Exercise: Should the word "with" occur in a line of the records, copy that line.

"""

-- ==== Sys2Proof/Decode.lean ====
section
/-!
DEFINITION. The decoder of instruction words (R139 to R154, Tables 7.2 and 7.6 to 7.18), total on every word and every
list of bytes, and after it the encoder, written from the same tables. The decoder rejects by name: a reserved group, a
reserved opcode or engine command, a set reserved bit (R142 steps 3 and 5). A field code that an instruction's entry
does not accept decodes and is refused by `Instr.wf`, the other half of step 5.
-/

namespace Sys2Proof

/-- Why a word is no instruction. -/
inductive DecodeError where
  /-- G = 0xE or 0xF (R142 step 3). -/
  | reservedGroup
  /-- An LX word where an instruction should start (R140). -/
  | strayExtension
  /-- A reserved opcode or engine command of the named group (R150). -/
  | reservedOpcode (group : Nat) (op : Nat)
  /-- A reserved bit of the named instruction is set (R143, R146). -/
  | reservedField (mnemonic : String)
  /-- Fewer bytes than one word. -/
  | noBytes
deriving DecidableEq, Repr

/-- `len` bits of a word from bit `lo` up. -/
def fld (w : IWord) (lo len : Nat) : BitVec len := w.extractLsb' lo len

/-- The group field G (R139). -/
def group (w : IWord) : Nat := (fld w 27 4).toNat

/-- The end mark E (R139). -/
def endMark (w : IWord) : Bool := fld w 31 1 = 1#1

/-- The SI operand of a word and of the LX word behind it (R145). -/
def immOf (w : IWord) (lx : Option (BitVec 27)) : Imm :=
  match lx with
  | none => .short (fld w 0 10)
  | some e => .long (e ++ fld w 0 10)

/-- The instruction when its reserved bits are clear. -/
def clear (name : String) (ok : Bool) (i : Instr) : Except DecodeError Instr :=
  if ok then .ok i else .error (.reservedField name)

/-- The SR group (G = 0x0). -/
def decodeSR (w : IWord) : Except DecodeError Instr :=
  match (fld w 18 9).toNat with
  | 0 => clear "NOP" (fld w 0 18 = 0#18) .nop
  | 1 => .ok (.add (fld w 12 6) (fld w 6 6) (fld w 0 6))
  | 2 => .ok (.sub (fld w 12 6) (fld w 6 6) (fld w 0 6))
  | 3 => .ok (.and (fld w 12 6) (fld w 6 6) (fld w 0 6))
  | 4 => .ok (.or (fld w 12 6) (fld w 6 6) (fld w 0 6))
  | 5 => .ok (.xor (fld w 12 6) (fld w 6 6) (fld w 0 6))
  | 6 => .ok (.andn (fld w 12 6) (fld w 6 6) (fld w 0 6))
  | 7 => .ok (.shl (fld w 12 6) (fld w 6 6) (fld w 0 6))
  | 8 => .ok (.shr (fld w 12 6) (fld w 6 6) (fld w 0 6))
  | 9 => .ok (.sra (fld w 12 6) (fld w 6 6) (fld w 0 6))
  | 10 => .ok (.rol (fld w 12 6) (fld w 6 6) (fld w 0 6))
  | 11 => .ok (.ror (fld w 12 6) (fld w 6 6) (fld w 0 6))
  | 12 => .ok (.mul (fld w 12 6) (fld w 6 6) (fld w 0 6))
  | 13 => .ok (.mulh (fld w 12 6) (fld w 6 6) (fld w 0 6))
  | 14 => .ok (.mulhn (fld w 12 6) (fld w 6 6) (fld w 0 6))
  | 15 => .ok (.div (fld w 12 6) (fld w 6 6) (fld w 0 6))
  | 16 => .ok (.divn (fld w 12 6) (fld w 6 6) (fld w 0 6))
  | 17 => .ok (.rem (fld w 12 6) (fld w 6 6) (fld w 0 6))
  | 18 => .ok (.remn (fld w 12 6) (fld w 6 6) (fld w 0 6))
  | 19 => .ok (.min (fld w 12 6) (fld w 6 6) (fld w 0 6))
  | 20 => .ok (.max (fld w 12 6) (fld w 6 6) (fld w 0 6))
  | 21 => .ok (.minn (fld w 12 6) (fld w 6 6) (fld w 0 6))
  | 22 => .ok (.maxn (fld w 12 6) (fld w 6 6) (fld w 0 6))
  | 23 => .ok (.ceq (fld w 12 6) (fld w 6 6) (fld w 0 6))
  | 24 => .ok (.cne (fld w 12 6) (fld w 6 6) (fld w 0 6))
  | 25 => .ok (.clt (fld w 12 6) (fld w 6 6) (fld w 0 6))
  | 26 => .ok (.cle (fld w 12 6) (fld w 6 6) (fld w 0 6))
  | 27 => .ok (.cltn (fld w 12 6) (fld w 6 6) (fld w 0 6))
  | 28 => .ok (.clen (fld w 12 6) (fld w 6 6) (fld w 0 6))
  | 29 => .ok (.sel (fld w 12 6) (fld w 6 6) (fld w 0 6))
  | 30 => clear "CLZ" (fld w 0 6 = 0#6) (.clz (fld w 12 6) (fld w 6 6))
  | 31 => clear "CTZ" (fld w 0 6 = 0#6) (.ctz (fld w 12 6) (fld w 6 6))
  | 32 => clear "POPC" (fld w 0 6 = 0#6) (.popc (fld w 12 6) (fld w 6 6))
  | 33 => clear "BREV" (fld w 0 6 = 0#6) (.brev (fld w 12 6) (fld w 6 6))
  | 34 => clear "BSWAP" (fld w 0 6 = 0#6) (.bswap (fld w 12 6) (fld w 6 6))
  | 35 => .ok (.exts (fld w 12 6) (fld w 6 6) (fld w 0 6))
  | 36 => .ok (.extz (fld w 12 6) (fld w 6 6) (fld w 0 6))
  | 257 => .ok (.addW (fld w 12 6) (fld w 6 6) (fld w 0 6))
  | 258 => .ok (.subW (fld w 12 6) (fld w 6 6) (fld w 0 6))
  | 263 => .ok (.shlW (fld w 12 6) (fld w 6 6) (fld w 0 6))
  | 264 => .ok (.shrW (fld w 12 6) (fld w 6 6) (fld w 0 6))
  | 265 => .ok (.sraW (fld w 12 6) (fld w 6 6) (fld w 0 6))
  | 268 => .ok (.mulW (fld w 12 6) (fld w 6 6) (fld w 0 6))
  | 271 => .ok (.divW (fld w 12 6) (fld w 6 6) (fld w 0 6))
  | 272 => .ok (.divnW (fld w 12 6) (fld w 6 6) (fld w 0 6))
  | 273 => .ok (.remW (fld w 12 6) (fld w 6 6) (fld w 0 6))
  | 274 => .ok (.remnW (fld w 12 6) (fld w 6 6) (fld w 0 6))
  | n => .error (.reservedOpcode 0 n)

/-- The SI group (G = 0x1). -/
def decodeSI (w : IWord) (lx : Option (BitVec 27)) : Except DecodeError Instr :=
  match (fld w 22 5).toNat with
  | 0 => .ok (.addi (fld w 16 6) (fld w 10 6) (immOf w lx))
  | 1 => .ok (.andi (fld w 16 6) (fld w 10 6) (immOf w lx))
  | 2 => .ok (.ori (fld w 16 6) (fld w 10 6) (immOf w lx))
  | 3 => .ok (.xori (fld w 16 6) (fld w 10 6) (immOf w lx))
  | 4 => .ok (.shli (fld w 16 6) (fld w 10 6) (immOf w lx))
  | 5 => .ok (.shri (fld w 16 6) (fld w 10 6) (immOf w lx))
  | 6 => .ok (.srai (fld w 16 6) (fld w 10 6) (immOf w lx))
  | 7 => .ok (.muli (fld w 16 6) (fld w 10 6) (immOf w lx))
  | 8 => .ok (.ceqi (fld w 16 6) (fld w 10 6) (immOf w lx))
  | 9 => .ok (.clti (fld w 16 6) (fld w 10 6) (immOf w lx))
  | 10 => .ok (.cltni (fld w 16 6) (fld w 10 6) (immOf w lx))
  | 11 => .ok (.movhi (fld w 16 6) (fld w 10 6) (immOf w lx))
  | 12 => clear "ADPC" (fld w 10 6 = 0#6) (.adpc (fld w 16 6) (immOf w lx))
  | 13 => .ok (.addwi (fld w 16 6) (fld w 10 6) (immOf w lx))
  | n => .error (.reservedOpcode 1 n)

/-- The Control group (G = 0x2). -/
def decodeControl (w : IWord) : Except DecodeError Instr :=
  match (fld w 23 4).toNat with
  | 0 => .ok (.beq (fld w 17 6) (fld w 11 6) (fld w 0 11))
  | 1 => .ok (.bne (fld w 17 6) (fld w 11 6) (fld w 0 11))
  | 2 => .ok (.blt (fld w 17 6) (fld w 11 6) (fld w 0 11))
  | 3 => .ok (.bge (fld w 17 6) (fld w 11 6) (fld w 0 11))
  | 4 => .ok (.bltn (fld w 17 6) (fld w 11 6) (fld w 0 11))
  | 5 => .ok (.bgen (fld w 17 6) (fld w 11 6) (fld w 0 11))
  | 8 => clear "JMP" (fld w 17 6 = 0#6) (.jmp (fld w 0 17))
  | 9 => .ok (.jal (fld w 17 6) (fld w 0 17))
  | 10 => clear "JR" (fld w 11 6 = 0#6) (.jr (fld w 17 6) (fld w 0 11))
  | 11 => .ok (.jalr (fld w 17 6) (fld w 11 6) (fld w 0 11))
  | 12 => clear "LOOP" (fld w 11 6 = 0#6) (.loop (fld w 17 6) (fld w 0 11))
  | 13 => clear "KNEXT" (fld w 0 23 = 0#23) .knext
  | 14 => clear "END" (fld w 0 23 = 0#23) .endTask
  | 15 => .ok (.trap (fld w 17 6) (fld w 0 17))
  | n => .error (.reservedOpcode 2 n)

/-- The SY group (G = 0x3). -/
def decodeSY (w : IWord) : Except DecodeError Instr :=
  match (fld w 21 6).toNat with
  | 0 => clear "SRR" (fld w 9 6 = 0#6) (.srr (fld w 15 6) (fld w 0 9))
  | 1 => .ok (.srw (fld w 15 6) (fld w 9 6) (fld w 0 9))
  | 2 => .ok (.srs (fld w 15 6) (fld w 9 6) (fld w 0 9))
  | 3 => .ok (.src (fld w 15 6) (fld w 9 6) (fld w 0 9))
  | 4 => clear "IDLE" (fld w 0 9 = 0#9) (.idle (fld w 15 6) (fld w 9 6))
  | 5 => clear "DIGEST" (fld w 1 8 = 0#8) (.digest (fld w 15 6) (fld w 9 6) (fld w 0 1))
  | 6 => clear "BREAK" (fld w 0 21 = 0#21) .brk
  | 7 => clear "ERET" (fld w 0 21 = 0#21) .eret
  | 8 => clear "TLBI" (fld w 3 6 = 0#6 && fld w 15 6 = 0#6) (.tlbi (fld w 9 6) (fld w 0 3))
  | 9 => clear "SWCTX" (fld w 0 21 = 0#21) .swctx
  | 10 => clear "FLUSHI" (fld w 0 21 = 0#21) .flushi
  | 11 => clear "RETIME" (fld w 5 4 = 0#4) (.retime (fld w 15 6) (fld w 9 6) (fld w 0 5))
  | n => .error (.reservedOpcode 3 n)

/-- The MX group (G = 0x4). -/
def decodeMX (w : IWord) : Except DecodeError Instr :=
  match (fld w 24 3).toNat with
  | 0 => clear "MMA" (fld w 0 1 = 0#1) (.mma (fld w 21 3) (fld w 17 4) (fld w 13 4) (fld w 10 3) (fld w 7 3) (fld w 5 2) (fld w 4 1) (fld w 3 1) (fld w 2 1) (fld w 1 1))
  | 1 => clear "MMAS" (fld w 0 1 = 0#1 && fld w 2 1 = 0#1) (.mmas (fld w 21 3) (fld w 17 4) (fld w 13 4) (fld w 10 3) (fld w 7 3) (fld w 5 2) (fld w 4 1) (fld w 3 1) (fld w 1 1))
  | 2 => clear "MMAG" (fld w 0 1 = 0#1 && fld w 6 1 = 0#1 && fld w 15 2 = 0#2) (.mmag (fld w 21 3) (fld w 17 4) (fld w 13 2) (fld w 10 3) (fld w 7 3) (fld w 5 1) (fld w 4 1) (fld w 3 1) (fld w 2 1) (fld w 1 1))
  | 3 => clear "MHAD" (fld w 2 15 = 0#15 && fld w 20 1 = 0#1) (.mhad (fld w 21 3) (fld w 17 3) (fld w 0 2))
  | 4 => clear "MZERO" (fld w 2 19 = 0#19) (.mzero (fld w 21 3) (fld w 0 2))
  | 5 => .ok (.mdrain (fld w 21 3) (fld w 17 4) (fld w 13 4) (fld w 10 3) (fld w 9 1) (fld w 8 1) (fld w 7 1) (fld w 5 2) (fld w 0 5))
  | 6 => clear "MLOAD" (fld w 2 3 = 0#3 && fld w 6 11 = 0#11) (.mload (fld w 21 3) (fld w 17 4) (fld w 5 1) (fld w 0 2))
  | n => .error (.reservedOpcode 4 n)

"""

Response for this exercise:
  match lx with
  match (fld w 18 9).toNat with
  match (fld w 22 5).toNat with
  match (fld w 23 4).toNat with
  match (fld w 21 6).toNat with
  match (fld w 24 3).toNat with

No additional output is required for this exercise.